BPN Gelar Webinar Nasional” Langkah Nyata Merajut Kebhinekaan NKRI
Untuk memberi bobot tersendiri pada peringatan kemerdekaan RI yang ke-76 tahun ini, Badan Pelayanan Nasional (BPN) Pembaruan Katolik Karismatik (PKK) menyelenggarakan Webinar Nasional bertajuk Langkah Nyata Merajut Kebhinekaan NKRI. Webinar ini diikuti oleh lebih dari 1.000 peserta dari seluruh Indonesia.
Untuk Webinar yang digelar pada 20 Agustus ini, Panitia menghadirkan tiga pembicara, yakni Prof. Dr. KH Aqiel Siradj (Ketua Umum PBNU), Bhikku Jayamedho Thera (Vice Director of Education of World Bhuddist Sangha Council) dan Kardinal Ignatius Suharyo (Ketua KWI dan Uskup Agung Jakarta).
Usahakan Keharmonisan
Menyangkut kecenderungan sebagian orang untuk memolitisasi agama untuk kepentingan politik, kata Kiai Aqil, manusia apa pun latar belakang agamanya seharusnya mengusahakan keharmonisan.
Lanjut Aqil, hal yang paling melekat pada manusia ketika Tuhan menciptakannya adalah kemanusiaan atau humanity. Dan semua agama harus berupaya menata kehidupan agar tercipta keharmonisan. “Tidak ada artinya kita hidup kalau kita tidak memperjuangan keharmonisan. Percuma saja kalau tidak menuju keharmonisan.
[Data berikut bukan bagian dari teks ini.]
namespace Sys2Proof.Machine

-- Fields of words

/-- A bit field of a number that is cut to a word. -/
theorem bits_ofNat (w x hi lo : Nat) : bits (BitVec.ofNat w x) hi lo = x % 2 ^ w / 2 ^ lo % 2 ^ (hi + 1 - lo) := by
  simp only [bits, BitVec.toNat_ofNat, Nat.shiftRight_eq_div_pow]

theorem tierOf_eq_bits (c : Nat) (h : c < 2048) : tierOf c = bits (BitVec.ofNat 11 c) 10 8 := by
  simp only [bits_ofNat, tierOf]; omega
theorem rowOf_eq_bits (c : Nat) : rowOf c = bits (BitVec.ofNat 11 c) 7 4 := by
  simp only [bits_ofNat, rowOf]; omega
theorem colOf_eq_bits (c : Nat) : colOf c = bits (BitVec.ofNat 11 c) 3 0 := by
  simp only [bits_ofNat, colOf]; omega

theorem tierOf_lt (c : Nat) (h : c < 2048) : tierOf c < 8 := by simp only [tierOf]; omega
theorem rowOf_lt (c : Nat) : rowOf c < 16 := Nat.mod_lt _ (by decide)
theorem colOf_lt (c : Nat) : colOf c < 16 := Nat.mod_lt _ (by decide)

/-- The three fields of a core ID make up the whole of it. -/
theorem coreIdOf_fields (c : Nat) : coreIdOf (tierOf c) (rowOf c) (colOf c) = c := by
  simp only [coreIdOf, tierOf, rowOf, colOf]; omega

/-- Bits [23:20] of any slot offset name the NBU, whichever window it lies in. -/
theorem winNbu_eq_bits (off : Nat) : winNbu off = bits (BitVec.ofNat 27 off) 23 20 := by
  simp only [bits_ofNat, winNbu]; omega

-- Window lines

theorem writePiece_command (s : State) (a c off whole : Nat) (bs : List Byte) (h : placeOf a = .cmdWindow c off) :
    writePiece s a whole bs = writeWindow s c off bs whole := by
  unfold writePiece; rw [h]

/-- A whole aligned line that the NBU's command window takes is written (R31, R201). -/
theorem writeWindow_line {s t : State} {c off : Nat} {bs : List Byte} (hm : (s.regionAt c).mode = .compute) (hl : bs.length = 64)
    (ha : off % 64 = 0) (hw : windowWrite s c (winNbu off) (winLine off) (lineOfBytes bs) .service = .done t) :
    writeWindow s c off bs 64 = .done t := by
  simp [writeWindow, hm, hl, ha, hw]

/-- A line of NBU n's share of the result window reads what that NBU holds. -/
theorem readPiece_nbuLine (s : State) (c n j : Nat) (hc : c < 2048) (hn : n < 16) (hj : j < 16384)
    (hm : (s.regionAt c).mode ≠ .normal) :
    readPiece s (dramDpa c (0x7000000 + 0x100000 * n + 64 * j)) 64 = (s.draw, .ok (bytesOf (peekLine s c n j) 64)) := by
  have hp := placeOf_result c (0x7000000 + 0x100000 * n + 64 * j) hc (by omega) (by omega)
  rw [readPiece_result s _ c _ 64 hp, readWindow_line s c _ hm (by omega), winNbu_of _ n _ (by decide) hn (by omega),
    winLine_of _ n j (by decide) hj]

/-- A line written to NBU n's share of the command window reaches that NBU. -/
theorem writePiece_nbuLine {s t : State} {c n j : Nat} {bs : List Byte} (hc : c < 2048) (hn : n < 16) (hj : j < 16384)
    (hl : bs.length = 64) (hm : (s.regionAt c).mode = .compute)
    (hw : windowWrite s c n j (lineOfBytes bs) .service = .done t) :
    writePiece s (dramDpa c (0x6000000 + 0x100000 * n + 64 * j)) 64 bs = .done t := by
  have hd : dramBytes = 0x6000000 := rfl
  have hp := placeOf_command c (0x6000000 + 0x100000 * n + 64 * j) hc (by omega) (by omega)
  rw [writePiece_command s _ c _ 64 bs hp]
  apply writeWindow_line hm hl (by omega)
  rwa [winNbu_of _ n _ (by decide) hn (by omega), winLine_of _ n j (by decide) hj]

-- The statements

/-- Settles O28: both windows start on a multiple of 16 MiB, so the NBU and the line are read off the offset alone. -/
theorem windowBitsSelectTheNbu : Obligations.WindowBitsSelectTheNbu := by
  refine ⟨fun base n k hb hn hk => ?_, fun c n j s hj => ⟨?_, fun bs t hl hm hw => ?_⟩⟩
  · have hbase : base % 0x1000000 = 0 := by
      rcases hb with rfl | rfl <;> rfl
    exact ⟨winNbu_eq_bits _, winNbu_of base n k hbase hn hk⟩
  · exact readPiece_nbuLine s c.val n.val j c.isLt n.isLt hj
  · exact writePiece_nbuLine c.isLt n.isLt hj hl hm hw

/-- Settles O26: the three fields are the digits of the ID in the bases 8, 16 and 16. -/
theorem coreIdNamesItsPlace : Obligations.CoreIdNamesItsPlace :=
  ⟨fun c h => ⟨tierOf_eq_bits c h, rowOf_eq_bits c, colOf_eq_bits c, tierOf_lt c h, rowOf_lt c, colOf_lt c, coreIdOf_fields c⟩, rfl⟩

/-- Settles O27: the core and the slot offset are told from the address, and the offset falls into one of the three ranges. -/
theorem dramSlotOffsetsDecode : Obligations.DramSlotOffsetsDecode := by
  intro c off hc
  have hd : dramBytes = 0x6000000 := rfl
  refine ⟨fun h => ?data, fun h h' => ?command, fun h h' => ?result⟩
  case data => exact placeOf_data c off hc (by omega)
  case command => exact placeOf_command c off hc (by omega) (by omega)
  case result => exact placeOf_result c off hc h (by omega)

end Sys2Proof.Machine
end

section
/-! PROOFS. What every step and every command leave as they are: the rows' frames (Laws/StaysRows.lean) put together along the
table of commands. -/

namespace Sys2Proof.Machine

/-- The fields that a row's frame names lie in those that its command may change. -/
theorem touched {T L : List Field} (e : (T.all fun F => L.contains F) = true) : Sub T L := (Sub.refl L).of e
Kalau tidak ada itu, omong kosong semua,” tegas Aqil.
Karena kesadaran atas tugas tersebut jelas Aqil lagi, maka sejak kelahirannya pada 31 Januari 1926, NU membawa serta prinsip Islam moderat, toleran dan anti ekstremisme. “Percuma kita berislam kalau tidak toleran. Umat Islam yang mayoritas di negeri ini harus melindungi yang minoritas. Negara kita bukan Darul Islam tapi Darussalam,” jelasnya.
Aqil juga mengajak untuk memperkuat budaya sendiri sebagai bangsa. Karena itu ia mengingatkan agar siapa pun yang pergi ke Timur Tengah atau ke mana pun untuk belajar, ”Pulang bawa teknologi atau ilmu, jangan pulang bawa budaya. Budaya kita sangat luhur.”
Khusus untuk merajut persaudaraan dalam kebhinekaan, Aqil mengatakan, membangun relasi harus dilakukan setiap hari, bukan kalau “ada maunya” baru membangun relasi.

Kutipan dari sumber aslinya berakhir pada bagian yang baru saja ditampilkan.